··· The data

theorem keepsPictures_setReg (s : State) (r : Reg) (v : DWord) (i : Nat) (h : Reg.SLT_DELAY_CNT ≠ r) : KeepsPictures s (s.setReg r v i) :=
  (touches_setReg (rs := [r]) s r v i (by simp)).keepsPictures (by simpa using h)

theorem keepsPictures_putN (s : State) (r : Reg) (v i : Nat) (h : Reg.SLT_DELAY_CNT ≠ r) : KeepsPictures s (s.putN r v i) :=
  keepsPictures_setReg s r _ i h

theorem keepsPictures_setFld (s : State) (f : Field) (v i : Nat) (h : Reg.SLT_DELAY_CNT ≠ f.reg) : KeepsPictures s (s.setFld f v i) :=
  keepsPictures_setReg s f.reg _ i h

theorem keepsPictures_event (s : State) (f : Field) (i : Nat) (h : Reg.SLT_DELAY_CNT ≠ f.reg) : KeepsPictures s (s.event f i) :=
  (touches_event (rs := f.reg :: sourceOnly) s f i (by simp) fun _ hr => List.mem_cons_of_mem _ hr).keepsPictures (by simp [sourceOnly, h])

theorem keepsPictures_record (s : State) (fs d : Nat) : KeepsPictures s (s.record fs d) :=
  (touches_record (rs := faultOnly) s fs d false fun _ h => h).keepsPictures (by simp [faultOnly])

theorem keepsPictures_touch (s : State) (k h : Nat) : KeepsPictures s (s.touch k h) := ⟨rfl, rfl, rfl⟩

theorem keepsPictures_mark (s : State) (d a b : Nat) : KeepsPictures s (s.mark d a b) :=
  (keepsPictures_putN s .FB_DESC_MARKS _ d (by decide)).trans (keepsPictures_touch _ _ _)

/-- The registers that a sample of a monitor writes (R458). -/
def monitorRegs : List Reg := [.MON_MIN, .MON_MAX, .MON_COUNT, .MON_SUM, .MON_HIST, .MON_STS, .MON_EVT, .IC_PEND, .IC_MERGE_CNT]

theorem touches_fold (s : State) (m v : Nat) : Touches monitorRegs s (s.fold m v) := by
  unfold State.fold
  extract_lets _ b s1 s2 s3 hi lo s4 s5
  have k1 : Touches monitorRegs s s1 :=
    (touches_putN s .MON_MIN _ m (by simp [monitorRegs])).trans (touches_putN _ .MON_MAX _ m (by simp [monitorRegs]))
  have k2 : Touches monitorRegs s1 s2 :=
    (touches_bump s1 .MON_COUNT 1 m (by simp [monitorRegs])).trans (touches_putN _ .MON_SUM _ m (by simp [monitorRegs]))
  have k3 : Touches monitorRegs s2 s3 := touches_bump s2 .MON_HIST 1 b (by simp [monitorRegs])
  have k4 : Touches monitorRegs s3 s4 := by
    unfold s4
    split
    · exact touches_setFld s3 MON_STS_HI 1 m (by simp [monitorRegs])
    · exact Touches.refl _ _
  have k5 : Touches monitorRegs s4 s5 := by
    unfold s5
    split
    · exact touches_setFld s4 MON_STS_LO 1 m (by simp [monitorRegs])
    · exact Touches.refl _ _
  refine k1.trans (k2.trans (k3.trans (k4.trans (k5.trans ?_))))
  unfold State.eventIf
  split
  · exact touches_event s5 _ 0 (by simp [monitorRegs]) (by simp [sourceOnly, monitorRegs])
  · exact Touches.refl _ _

theorem keepsPictures_sample (s : State) (a b v : Nat) : KeepsPictures s (s.sample a b v) :=
  keepsPictures_foldl (fun t m => by
    split
    · exact (touches_fold t m _).keepsPictures (by simp [monitorRegs])
    · exact KeepsPictures.refl t) _ s

theorem keepsPictures_maxReg (s : State) (r : Reg) (v i : Nat) (h : Reg.SLT_DELAY_CNT ≠ r) : KeepsPictures s (s.maxReg r v i) := by
  unfold State.maxReg
  split
  · exact keepsPictures_putN s r _ i h
  · exact KeepsPictures.refl s

/-- A launch on a pipe under test stops the test. -/
theorem keepsPictures_stopTest (s : State) (p : Nat) : KeepsPictures s (s.stopTest p) := by
  unfold State.stopTest
  split
  · split
    · exact KeepsPictures.trans (t := { s with banks := _ }) ⟨rfl, rfl, rfl⟩
        ((keepsPictures_setFld _ SPD_WCT_STS_ABORT_CNT _ _ (by decide)).trans (keepsPictures_setFld _ SPD_WCT_STS_BUSY _ _ (by decide)))
    · exact KeepsPictures.refl s
  · exact KeepsPictures.refl s

theorem keepsPictures_setSlot (s : State) (h : Nat) (k : KeySlot) : KeepsPictures s (s.setSlot h k) := by
  unfold State.setSlot
  extract_lets _ s1 s2
  have k1 : KeepsPictures s s1 := ⟨rfl, rfl, rfl⟩
  have k2 : KeepsPictures s1 s2 := (keepsPictures_putN s1 .SEC_KEYS_USED _ 0 (by decide)).trans (keepsPictures_touch _ 15 h)
  refine k1.trans (k2.trans ?_)
  split
  · exact keepsPictures_setFld s2 SEC_STS_TRANSPORT _ 0 (by decide)
  · exact KeepsPictures.refl s2

theorem keepsPictures_switchKey (s : State) (x : Stream) : KeepsPictures s (s.switchKey x) := by
  have hk : ∀ h, KeepsPictures s (s.promoteKey h) := fun h => by
    unfold State.promoteKey
    dsimp only
    split
    · exact KeepsPictures.refl s
    · exact (keepsPictures_setSlot s h _).trans (keepsPictures_event _ SEC_EVT_KEY_SWITCH _ (by decide))
  unfold State.switchKey
  split
  · dsimp only
    split
    · exact hk _
    · exact KeepsPictures.refl s
  · exact KeepsPictures.refl s

theorem keepsPictures_pipeOn (s : State) (p h n : Nat) : KeepsPictures s (s.pipeOn p h n) := by
  unfold State.pipeOn
  dsimp only
  refine KeepsPictures.trans (t := { s with codec := { s.codec with resident := storeInsert s.codec.resident p h } }) ⟨rfl, rfl, rfl⟩ ?_
  generalize ({ s with codec := { s.codec with resident := storeInsert s.codec.resident p h } } : State) = u
  split
  · exact ((((keepsPictures_setFld u ENC_EP_STS_BUSY _ _ (by decide)).trans (keepsPictures_putN _ .ENC_EP_STREAM _ _ (by decide))).trans
      (keepsPictures_putN _ .ENC_EP_TICK _ _ (by decide))).trans (keepsPictures_setReg _ .ENC_CL_STS _ _ (by decide))).trans
      (keepsPictures_putN _ .ENC_EP_POS _ _ (by decide))
  · exact (((keepsPictures_setFld u DEC_DP_STS_BUSY _ _ (by decide)).trans (keepsPictures_putN _ .DEC_DP_STREAM _ _ (by decide))).trans
      (keepsPictures_putN _ .DEC_DP_TICK _ _ (by decide))).trans (keepsPictures_setReg _ .DEC_STS _ _ (by decide))

theorem keepsPictures_showStream (s : State) (h : Nat) : KeepsPictures s (s.showStream h) := by
  unfold State.showStream
  dsimp only
  split
  · exact KeepsPictures.refl s
  · exact (((((keepsPictures_putN s .FB_S_RING_BASE _ h (by decide)).trans (keepsPictures_putN _ .FB_S_RING_SIZE _ h (by decide))).trans
      (keepsPictures_putN _ .RC_S_FILL _ h (by decide))).trans (keepsPictures_putN _ .RC_S_QP _ h (by decide))).trans
      (keepsPictures_putN _ .RC_S_ALPHA _ h (by decide))).trans (keepsPictures_putN _ .RC_S_FLOOR_TIME _ h (by decide))

theorem keepsPictures_showRs (s : State) (r : Nat) : KeepsPictures s (s.showRs r) :=
  (((keepsPictures_putN s .RING_RS_TOKENS_IN _ r (by decide)).trans (keepsPictures_putN _ .RING_RS_TOKENS_OUT _ r (by decide))).trans
    (keepsPictures_putN _ .RING_RS_CARRY _ r (by decide))).trans (keepsPictures_putN _ .RING_RS_PLAN_TICK _ r (by decide))

/-! ### A launch -/

theorem stream_setStream_same (s : State) (h : Nat) (x : Stream) : (s.setStream h x).stream h = x := by
  unfold State.setStream State.stream
  dsimp only
  split
  next he => simp [he]
  next => simp

/-- A launch replaces the picture by the same picture launched, and marks its stream as launched. -/
theorem launchEnc_launches (s : State) (h n : Nat) (q : EncPic) (pipes : List Nat) : ∃ (l : List EncPic) (q1 : EncPic) (x1 : Stream),
    q1.stream = q.stream ∧ q1.tick = q.tick ∧ q1.cmd = q.cmd ∧ q1.launched = true ∧ x1.launched = true ∧
      KeepsPictures (({ s with codec := { s.codec with enc := l ++ [q1] } } : State).tookFree.setStream h x1) (s.launchEnc h n (some q) pipes) := by
  generalize ht : s.launchEnc h n (some q) pipes = t
  unfold State.launchEnc at ht
  extract_lets -underBinder x g ring id at ht
  generalize s.ringStart h n = z at ht
  obtain ⟨share, carry, rkey, rtarget, desync⟩ := z
  dsimp -zeta only at ht
  extract_lets -underBinder words d present rep usable key rate cap metaBits header blank _ base target buf dead q1 others
    x1 _ s1 s2 s3 s4 s5 s6 s7 r miss t8 s8 at ht
  refine ⟨others, q1, x1, rfl, rfl, rfl, rfl, rfl, ?_⟩
  have k2 : KeepsPictures s1 s2 := keepsPictures_foldl (fun t p => keepsPictures_pipeOn t p h n) _ _
  have k3 : KeepsPictures s2 s3 := by
    unfold s3
    split
    · exact keepsPictures_mark _ _ _ _
    · exact KeepsPictures.refl _
  have k5 : KeepsPictures s3 s5 := ((((keepsPictures_mark s3 buf mkCur 0).trans (keepsPictures_putN _ .RC_S_TARGET _ h (by decide))).trans
    (keepsPictures_putN _ .RC_S_CAP _ h (by decide))).trans (keepsPictures_setFld _ RC_STS_IN_FLIGHT _ 0 (by decide))).trans
    (keepsPictures_showStream _ h)
  have k6 : KeepsPictures s5 s6 := by
    unfold s6
    split
    · exact keepsPictures_putN _ _ _ _ (by decide)
    · refine keepsPictures_foldl (fun t u => ?_) _ _
      split
      · exact KeepsPictures.refl _
      · exact (keepsPictures_putN _ .SCT_STS _ u (by decide)).trans (keepsPictures_setFld _ SCT_POS_BAND _ u (by decide))
  have k7 : KeepsPictures s6 s7 := keepsPictures_foldl (fun t p => keepsPictures_record t 6 p) _ _
  have k8 : KeepsPictures s7 s8 := by
    unfold s8
    split
    · exact KeepsPictures.refl _
    · have kt : KeepsPictures s7 t8 := KeepsPictures.trans (t := s7.onRs id _) ⟨rfl, rfl, rfl⟩
        (keepsPictures_putN _ .RING_RS_SHARE share id (by decide))
      refine kt.trans (KeepsPictures.trans ?_ (keepsPictures_showRs _ id))
      split
      · exact (keepsPictures_putN t8 .RING_PLAN_MISS_CNT _ _ (by decide)).trans (keepsPictures_event _ RING_EVT_PLAN_MISS _ (by decide))
      · exact KeepsPictures.refl _
  rw [← ht]
  exact k2.trans (k3.trans (k5.trans (k6.trans (k7.trans (k8.trans (keepsPictures_touch _ _ _))))))

/-- The launch of a waiting picture that a command submitted, of a stream that encodes. -/
theorem launchOn_launches {s : State} {h : Nat} {q : EncPic} (he : s.codec.enc = [q]) (hs : q.stream = h) (hl : q.launched = false)
    (hc : q.cmd ≠ none) (hd : (s.stream h).dec = false) :
    ((s.launchOn h q.tick).codec.enc.any fun p => p.stream == h && p.tick == q.tick && p.launched && p.cmd == q.cmd) = true ∧
      ((s.launchOn h q.tick).stream h).launched = true ∧ (s.launchOn h q.tick).regN .SLT_DELAY_CNT = s.regN .SLT_DELAY_CNT := by
  have hf : ([q].find? fun p => p.stream == h && !p.launched && p.tick == q.tick && p.cmd.isSome) = some q := by
    simp [hs, hl, Option.isSome_iff_ne_none, hc]
  have k : KeepsPictures s (((s.pipesNow h).foldl State.stopTest s).switchKey (s.stream h)) :=
    (keepsPictures_foldl keepsPictures_stopTest _ _).trans (keepsPictures_switchKey _ _)
  have hx : s.launchOn h q.tick =
      (((s.pipesNow h).foldl State.stopTest s).switchKey (s.stream h)).launchEnc h q.tick (some q) (s.pipesNow h) := by
    unfold State.launchOn
    dsimp only
    rw [k.1, he, hf, hd]
    exact if_neg Bool.false_ne_true
  obtain ⟨l, q1, x1, h1, h2, h3, h4, h5, hq, hx1, hn⟩ :=
    launchEnc_launches (((s.pipesNow h).foldl State.stopTest s).switchKey (s.stream h)) h q.tick q (s.pipesNow h)
  rw [hx]
  refine ⟨?_, ?_, hn.trans k.2.2⟩
  · rw [hq]
    show ((l ++ [q1]).any _) = true
    simp [h1, h2, h3, h4, hs]
  · rw [State.stream, hx1]
    exact (congrArg Stream.launched (stream_setStream_same _ _ _)).trans h5

/-- Nothing waits, or a pipe is not free: nothing launches. -/
theorem execDelayedLaunch_busy {s : State} {h : Nat} (hb : s.inFlight h = true ∨ (s.pipesNow h).any s.pipeBusy = true) :
    execDelayedLaunch h s = finish s := by
  unfold execDelayedLaunch
  dsimp only
  split
  · rfl
  · rw [if_pos hb]

theorem execDelayedLaunch_none {s : State} {h : Nat} (he : ∀ p ∈ s.codec.enc, p.stream ≠ h) (hd : ∀ p ∈ s.codec.dec, p.stream ≠ h) :
    execDelayedLaunch h s = finish s := by
  have h1 : (s.codec.enc.find? fun p => p.stream == h && !p.launched && p.delayed.isSome) = none :=
    List.find?_eq_none.mpr fun p hp => by simp [he p hp]
  have h2 : (s.codec.dec.find? fun p => p.stream == h && !p.launched && p.delayed.isSome) = none :=
    List.find?_eq_none.mpr fun p hp => by simp [hd p hp]
  unfold execDelayedLaunch
  rw [h1, h2]
  rfl

/-- A delayed launch is counted and measured. -/
def State.countDelay (s : State) (d : Nat) : State := ((s.bump .SLT_DELAY_CNT).maxReg .SLT_DELAY_MAX d).sample 17 0 d

theorem countDelay_keeps (s : State) (d : Nat) : KeepsPictures (s.bump .SLT_DELAY_CNT) (s.countDelay d) :=
  (keepsPictures_maxReg _ .SLT_DELAY_MAX d 0 (by decide)).trans (keepsPictures_sample _ 17 0 d)

/-- The repeats of a stream that no command names and that have not launched are gone. -/
def State.dropRepeats (s : State) (h : Nat) : State :=
  { s with codec := { s.codec with enc := s.codec.enc.filter fun p => !(p.stream == h && !p.launched && p.cmd.isNone) } }

theorem dropRepeats_keeps {s : State} {q : EncPic} (h : Nat) (he : s.codec.enc = [q]) (hc : q.cmd ≠ none) : KeepsPictures s (s.dropRepeats h) := by
  have hk : ([q].filter fun p => !(p.stream == h && !p.launched && p.cmd.isNone)) = [q] := by
    simp [Option.isSome_iff_ne_none.mpr hc]
  refine ⟨?_, rfl, rfl⟩
  unfold State.dropRepeats
  rw [he]
  exact hk

theorem settleConfig_none {s : State} {h : Nat} (hw : (s.stream h).wordsNext = none) : s.settleConfig h = s := by
  unfold State.settleConfig
  dsimp only
  rw [hw]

······

Work request: Among the lines above, repeat exactly those from the line with "exact KeepsPictures.refl s2" to the line with "unfold State.switchKey", counting both ends.

The completed task:
  · exact KeepsPictures.refl s2

theorem keepsPictures_switchKey (s : State) (x : Stream) : KeepsPictures s (s.switchKey x) := by
  have hk : ∀ h, KeepsPictures s (s.promoteKey h) := fun h => by
    unfold State.promoteKey
    dsimp only
    split
    · exact KeepsPictures.refl s
    · exact (keepsPictures_setSlot s h _).trans (keepsPictures_event _ SEC_EVT_KEY_SWITCH _ (by decide))
  unfold State.switchKey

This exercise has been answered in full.